As to those pointers for research practice, they are: analytical negative capability (enforcing oneself to doubt one’s own beliefs or priors); multi-paradigm scan of research problems and questions (to detach oneself from a preferred paradigmatic theoretical approach); disciplined eclecticism: choice of theory driven by nature of problem (in the end, we have to choose a theoretical approach, and we should do this by focusing on a problem, not on a favored theory); and finally, the post-analytical audit (what did your research approach fail to capture?). Consideration of these pointers reminds the reader of two key purposes of The Romantic Economist, namely, to remind social scientists that their design of research projects and their observation of data is shaped by their priors (including language and metaphor), and to suggest methodologies to inspire a reassessment of those ex ante assumptions so that ex post data can reveal new insights. “I have argued that there is an important role for multi-perspective scans of data at the initial problem-definition phase of research, combined with disciplined eclecticism designed to ensure that the choice of theory or model is driven by this initial assessment of the problem” (288). In other words, think differently, but be disciplined about it.

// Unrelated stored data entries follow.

/-- The registers of class 4, in the order of the offset tables. -/
def Reg.listOf4 : List Reg :=
  [.TBL_AGE_STN, .TBL_AGE_FLOW, .TBL_AGE_NOW, .TBL_NOTICE_CFG,
     .TBL_FLOW_CFG, .TBL_FLOW_BASE, .TBL_SHADOW_BASE, .TBL_SHADOW_CTL,
     .TBL_SHADOW_STATUS, .TBL_PARITY_LOG, .TBL_FROZEN_LOG, .TBL_STN_ENTRIES,
     .TBL_FLOW_ENTRIES, .TBL_STN_RELOCATIONS, .TBL_STN_INSERT_FULL, .TBL_LEARN_QUEUE_DROP,
     .TBL_NOTICE_DROP, .TBL_AGED_STN, .TBL_AGED_FLOW, .TBL_PARITY_MISS,
     .TBL_PARITY_PURGED, .TBL_ISOLATION_SUSPECT, .TBL_SHADOW_SWEEPS, .TBL_SHADOW_FAIL] ++
  [.TBL_CMD_FOREIGN, .TBL_NH_INVALID, .TBL_LEARN_CFG, .TBL_CMD_CTL,
     .TBL_CMD_INDEX, .TBL_CMD_STATUS, .TBL_CMD_MODE, .TBL_CMD_DATA,
     .TBL_PORT_LEARNS, .TBL_PORT_MOVES, .TBL_PORT_VIOLATIONS, .TBL_PORT_RATE_DROP]

/-- The registers of class 5, in the order of the offset tables. -/
def Reg.listOf5 : List Reg :=
  [.SWB_HASH_CTL, .SWB_HASH_RANGE, .SWB_PATH_MAP, .SWB_POOL_HEADROOM,
     .SWB_POOL_RESERVED, .SWB_POOL_SHARED, .SWB_SHARED_USED, .SWB_CLUSTER_CTL,
     .SWB_CLUSTER_STATUS, .SWB_RSQ_SKIP, .SWB_RSQ_STALL, .SWB_MC_ACC_CTL,
     .SWB_MC_ACC_DATA, .SWB_BPROF, .SWB_SPILL, .SWB_MIRROR,
     .SWB_PORT_CFG, .SWB_PORT_PFC, .SWB_PORT_STATUS, .SWB_WRED,
     .SWB_WRED_CTL, .SWB_QCFG, .SWB_REPIN_HELD, .SWB_SPILL_RATE_DROP] ++
  [.SWB_CELL_CRC_DROP, .SWB_MC_EMPTY, .SWB_MC_PRUNED, .SWB_MC_BAD_WRITE,
     .SWB_RSQ_LATE, .SWB_RSQ_SLOT_OVER, .SWB_RSQ_FULL_VOLLEYS, .SWB_PUNT_NO_CLUSTER,
     .SWB_PATH_FULL_DROP, .SWB_MIRROR_DROP, .SWB_CT_FALLBACK, .SWB_CT_STOMPED,
     .SWB_FLUSH_LINKDOWN, .SWB_PORT_DOWN_DROP, .SWB_TX_ABORTED, .SWB_HEADROOM_DROP,
     .SWB_PFC_XOFF_SENT, .SWB_MC_PARTIAL, .SWB_Q_TAIL_DROP, .SWB_Q_WRED_DROP,
     .SWB_Q_ECN_MARKED, .SWB_Q_SPILLED]

/-- The registers of class 6, in the order of the offset tables. -/
def Reg.listOf6 : List Reg :=
  [.SCH_SHP_ACC_CTL, .SCH_SHP_ACC_STATUS, .SCH_SHP_ACC_DATA0, .SCH_SHP_ACC_DATA1,
     .SCH_POL_ACC_CTL, .SCH_POL_ACC_STATUS, .SCH_POL_ACC_DATA, .SCH_COLOR_SEL,
     .SCH_PCP_MAP, .SCH_DSCP_MAP, .SCH_REMARK, .SCH_PORT_ARB,
     .SCH_GATE_ADMIN_CFG, .SCH_GATE_CTL, .SCH_GATE_STATUS, .SCH_GATE_STATE,
     .SCH_GATE_ADMIN_BASE, .SCH_GATE_ADMIN_CYCLE, .SCH_GATE_CHANGE_VN, .SCH_GATE_OPER_BASE,
     .SCH_GATE_OPER_CYCLE, .SCH_GATE_OVERSIZE, .SCH_GUARD_WAITS, .SCH_GATE_SWAPS] ++
  [.SCH_POL_DROPS, .SCH_POL_CHAIN_CUT, .SCH_GATE_ADMIN, .SCH_GATE_OPER]

/-- The registers of class 7, in the order of the offset tables. -/
def Reg.listOf7 : List Reg :=
  [.DOR_SUP_CFG, .DOR_BUF_CFG, .DOR_PUNT_CORES, .DOR_STALL_VOLLEYS,
     .DOR_CLU_CTL, .DOR_CLU_STATUS, .DOR_CLU_FRAMES, .DOR_SUP_ACT,
     .DOR_SUP_STATUS, .DOR_SUP_PC, .DOR_SUP_ARG, .DOR_FQ_HEAD,
     .DOR_FQ_STATUS, .DOR_FQ_POP, .DOR_NQ_HEAD, .DOR_NQ_STATUS,
     .DOR_NQ_POP, .DOR_PUNTS_RX, .DOR_FAULTS, .DOR_FQ_OVERFLOW,
     .DOR_CORE_STOPS, .DOR_EVENT_STALLS, .DOR_STEPS_COMMITTED, .DOR_STEPS_ABORTED] ++
  [.DOR_STEPS_RESTARTED, .DOR_FORK_FAILS, .DOR_BUF_FAILS, .DOR_DISCARDED_FRAMES,
     .DOR_ACT_FOREIGN, .DOR_SEV_LOST, .DOR_RESET_DROPS, .DOR_CORE_CTL,
     .DOR_CORE_STATUS, .DOR_SLOT, .DOR_CORE_IDLE_SLOTS, .DOR_CTX_CFG,
     .DOR_CTX_STATE, .DOR_CTX_SHARE, .DOR_CTX_ISSUED]

/-- The registers of class 8, in the order of the offset tables. -/
def Reg.listOf8 : List Reg :=
  [.HIF_ALIVE, .HIF_WIN_ACC_CTL, .HIF_WIN_ACC_DATA0, .HIF_WIN_ACC_DATA1,
     .HIF_WIN_COMMIT, .HIF_WIN_STATUS, .HIF_WIN_INFLIGHT, .HIF_PMAP_ACC_CTL,
     .HIF_PMAP_ACC_DATA, .HIF_PMAP_STATUS, .PIT_CTL, .PIT_STATUS,
     .PIT_IMAGE_LEN, .PIT_IMAGE_ADDR, .PIT_IMAGE_OUT, .PIT_DRAIN_LIMIT,
     .PIT_FREEZE_LIMIT, .PIT_MIGKEY_STATUS, .HIF_LINK_STATUS, .HIF_LPM,
     .HIF_CPL_TMO, .HIF_WIN_MISS, .HIF_WIN_PERM, .HIF_CPL_TIMEOUTS] ++
  [.HIF_UNEXPECTED_CPL, .HIF_TAG_WAIT_VOLLEYS, .HIF_DB_FOREIGN, .HIF_BAD_ACCESS,
     .HIF_L1_ENTRIES, .HIF_L0P_CHANGES, .HIF_GONE_EVENTS, .HIF_MSIX_ADDR, .HIF_MSIX_CTL, .HIF_MSIX_PBA, .PIT_STATE,
     .PIT_QUOTA, .PIT_USE, .PIT_ITEMS_ACCEPTED, .PIT_ITEMS_COMPLETED,
     .PIT_ITEMS_ABORTED, .PIT_ITEMS_LOST, .PIT_RX_FRAMES, .PIT_RX_BYTES,
     .PIT_TAIL_DROP, .PIT_WRED_DROP, .PIT_ECN_MARKED, .PIT_QUOTA_DROP,
     .PIT_DB_DROPPED, .PIT_RESETS, .PIT_DRAIN_TIMEOUTS]

/-- The registers of class 9, in the order of the offset tables. -/
def Reg.listOf9 : List Reg :=
  [.RNG_RING_ACC_CTL, .RNG_RING_ACC_STATUS, .RNG_RING_ACC_DATA, .RNG_ADMIN_WORK_DB,
     .RNG_ADMIN_CQ_DB, .RNG_FW_WORK_DB, .RNG_FW_CQ_DB, .RNG_FW_DONE,
     .RNG_ERR_LOG, .RNG_DB_FOREIGN, .RNG_DB_DISABLED, .RNG_DB_NO_CREDIT,
     .RNG_CQ_DB_BAD, .RNG_LA_USED, .RNG_LA_REFETCH, .RNG_RX_NO_RING,
     .RNG_RX_NO_BUF, .RNG_RX_TRUNCATED, .RNG_FW_DONE_BAD, .RNG_ACC_FOREIGN,
     .RNG_CTX_MISSES, .RNG_IRQ_SENT]

/-- The registers of class 10, in the order of the offset tables. -/
def Reg.listOf10 : List Reg :=
  [.DMA_OWNER_HALT_LIMIT, .DMA_HALT_LOG, .DMA_OWNER_HALTS, .DMA_RECLAIMS,
     .DMA_SH_SRC, .DMA_SH_DST, .DMA_SH_LEN, .DMA_SH_CFG,
     .DMA_CH_CTL, .DMA_CH_STATUS, .DMA_CH_OWNER, .DMA_ACT_SRC,
     .DMA_ACT_DST, .DMA_ACT_LEN, .DMA_ACT_CFG, .DMA_ACT_REMAIN,
     .DMA_CH_TRANSFERS, .DMA_CH_BYTES, .DMA_CH_ERRORS, .DMA_CH_LATE_ARMS,
     .DMA_CH_SHADOW_LOCKED, .DMA_CH_FOREIGN]

/-- The registers of class 11, in the order of the offset tables. -/
def Reg.listOf11 : List Reg :=
  [.CRY_KEYPORT_LOCK, .CRY_KEYPORT_STATUS, .CRY_KEYPORT_CTL, .CRY_KEYPORT_DATA,
     .CRY_SA_ACC_CTL, .CRY_SA_ACC_STATUS, .CRY_SA_ACC_DATA, .CRY_ALARM_STATUS,
     .CRY_ALARM_VN, .CRY_KEK_STATUS, .CRY_SA_LIMIT_LOG, .CRY_LANE_STATUS,
     .CRY_AUTH_FAIL, .CRY_REPLAY_DROP, .CRY_FORMAT_DROP, .CRY_SA_MISMATCH,
     .CRY_SA_INVALID_DROP, .CRY_SA_FOREIGN_DROP, .CRY_KEY_EMPTY_DROP, .CRY_PN_EXHAUSTED,
     .CRY_TLS_SEQ_DROP, .CRY_CHECK_RETRIES, .CRY_CHECK_DROP, .CRY_KEYPORT_LOADS] ++
  [.CRY_KEYPORT_DENIED, .CRY_KEYPORT_TIMEOUTS, .CRY_KEYPORT_FOREIGN, .CRY_SA_FOREIGN_WRITE,
     .CRY_KEYINFO]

This book will enlighten students and scholars of literature, and will provide useful instruction in the history of economic thought. Many of those who live on the other side of C.P. Snow’s divide, though, will leave Bronk’s book with their skepticism intact. Regardless, they too would benefit from considering his notion of infusing Romantic-era literary philosophies into modern economic problem-solving. And many readers will be impressed, if not a little thrilled, by Bronk’s intellectual dexterity; to wade confidently in the waters of literature and economics is more than a little impressive. If Bronk does nothing more than encourage the convergence of these two worlds, then his book is of great value. Claude Osteen and others have written in recent years about a theoretical phenomenon known as “new economic criticism” (see Osteen’s The Economy of Ulysses [Syracuse UP, 1995]), and some economists have been dabbling in the field of literature, especially as means to highlight and describe the influence of economic ideas in storytelling (see Michael Watts’ The Literary Book of Economics [Intercollegiate Studies Inst., 2003]). Bronk’s book adds another layer to this literary/economic convergence. And while it is difficult to imagine that we will one day find ourselves with a branch of the dismal science known as Romantic Economics, that doesn’t mean the Romantics don’t have something useful to add. The Romantic Economist reminds us of the important contributions of these thinkers and their continued relevance.